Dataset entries
• • • • •

-- ==== Sys2Proof/Laws/Engine.lean ====
section
/-! SUPPORT. The Command Engine: what a written command word does in each of the engine's conditions, and how a command that
completes at once leaves the state. -/

namespace Sys2Proof.Machine

/-- The state in which a command's claim begins. -/
abbrev State.commanded (s : State) (code : Byte) : State :=
  { s with engine := { s.engine with state := .busy .claim, command := code, copies := s.engine.params } }

/-- The RESET pin holds the window. -/
theorem takeCommand_reset {s : State} {code : Byte} {body : Vector Word 4 → State → State} (h : s.lines.reset = true) :
    takeCommand code body s = s := by simp [takeCommand, h]

/-- A BUSY engine drops the word. -/
theorem takeCommand_busy {s : State} {code : Byte} {body : Vector Word 4 → State → State} {w : Wait}
    (h : s.lines.reset = false) (hb : s.engine.state = .busy w) :
    takeCommand code body s = { s with engine := { s.engine with overrun := true } } := by
  simp only [takeCommand, h, hb, Bool.false_eq_true, if_false]; rfl

/-- An IDLE engine takes the word. -/
theorem takeCommand_idle {s : State} {code : Byte} {body : Vector Word 4 → State → State} (h : EngineReady s) :
    takeCommand code body s = settle (body s.engine.params (s.commanded code)) := by
  simp only [takeCommand, h.1, h.2, Bool.false_eq_true, if_false]; rfl

/-- An IDLE engine takes the word, and nothing is left to settle. -/
theorem takeCommand_settled {s t : State} {code : Byte} {body : Vector Word 4 → State → State} (h : EngineReady s)
    (hs : Settled s) (ht : body s.engine.params (s.commanded code) = t) (hc : t.chans = s.chans)
    (hp : t.port = s.port) : takeCommand code body s = t := by
  rw [takeCommand_idle h, ht, settle_of_same hs hc hp]

/-- A command that completes with results. -/
theorem complete_ok (s : State) (code : Byte) (results : Results) :
    complete .ok results (s.commanded code) = s.engineAnswers code .ok results := rfl

/-- A command that completes with OK and zeros. -/
theorem completeOk_commanded (s : State) (code : Byte) :
    completeOk (s.commanded code) = s.engineAnswers code .ok Results.zero := rfl

/-- A command that completes with a failing check's code. -/
theorem completeWith_commanded {s : State} {code : Byte} {c : Code} (h : c ≠ .ok) :
    completeWith c (s.commanded code) = s.engineAnswers code c Results.zero := by
  unfold completeWith complete; rw [if_neg h]; rfl

/-- A command word whose claim fails a check answers the check's code and changes the engine alone. -/
theorem takeCommand_fails {s : State} {code : Byte} {body : Vector Word 4 → State → State} {c : Code} (h : EngineReady s)
    (hs : Settled s) (hc : c ≠ .ok) (hb : body s.engine.params (s.commanded code) = completeWith c (s.commanded code)) :
    takeCommand code body s = s.engineAnswers code c Results.zero :=
  takeCommand_settled h hs (hb.trans (completeWith_commanded hc)) rfl rfl

end Sys2Proof.Machine
end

• • • • •

EXERCISE DETAILS
From the entries above, extract every line where the word "only" appears.

RESPONSE
  simp only [takeCommand, h, hb, Bool.false_eq_true, if_false]; rfl
  simp only [takeCommand, h.1, h.2, Bool.false_eq_true, if_false]; rfl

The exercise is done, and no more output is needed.